/-- R504: 60 s after a spare-in was scheduled the resident context goes out and back in; how long that takes is free. -/
def execSpareForcedSwitch (d first : Nat) (s : State) : Res :=
  onUnit d first 8 s (fun s =>
    let p := 8 * d + first
    match (s.part p).spareDue, (s.part p).resident with
    | some t, some c =>
      if (s.part p).st ≠ .inService ∨ (s.die d).time < t + 1500000000 ∨ (s.ctx c).st ≠ .resident ∨ partHalted s p then s else
      let s1 := drainOps (s.setPart p { s.part p with forced := true }) p c
      if !drained s1 p c || !roleUp s1 d 0 then s1 else
      let s2 := switchOut s1 p c
      if (s2.ctx c).st ≠ .stopped then s2 else
      let (st, s3) := switchIn s2 p c true
      if st = stOk then
        let (a, s4) := s3.fresh
        let (b, s5) := s4.fresh
        countSwitch s5 p a b
      else s3
    | _, _ => s)

end Sys2Proof.Machine
end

···

▸ Task prompt
All of the records must be retyped exactly as they are.

▸ Response for this exercise
/-- R504: 60 s after a spare-in was scheduled the resident context goes out and back in; how long that takes is free. -/
def execSpareForcedSwitch (d first : Nat) (s : State) : Res :=
  onUnit d first 8 s (fun s =>
    let p := 8 * d + first
    match (s.part p).spareDue, (s.part p).resident with
    | some t, some c =>
      if (s.part p).st ≠ .inService ∨ (s.die d).time < t + 1500000000 ∨ (s.ctx c).st ≠ .resident ∨ partHalted s p then s else
      let s1 := drainOps (s.setPart p { s.part p with forced := true }) p c
      if !drained s1 p c || !roleUp s1 d 0 then s1 else
      let s2 := switchOut s1 p c
      if (s2.ctx c).st ≠ .stopped then s2 else
      let (st, s3) := switchIn s2 p c true
      if st = stOk then
        let (a, s4) := s3.fresh
        let (b, s5) := s4.fresh
        countSwitch s5 p a b
      else s3
    | _, _ => s)

end Sys2Proof.Machine
end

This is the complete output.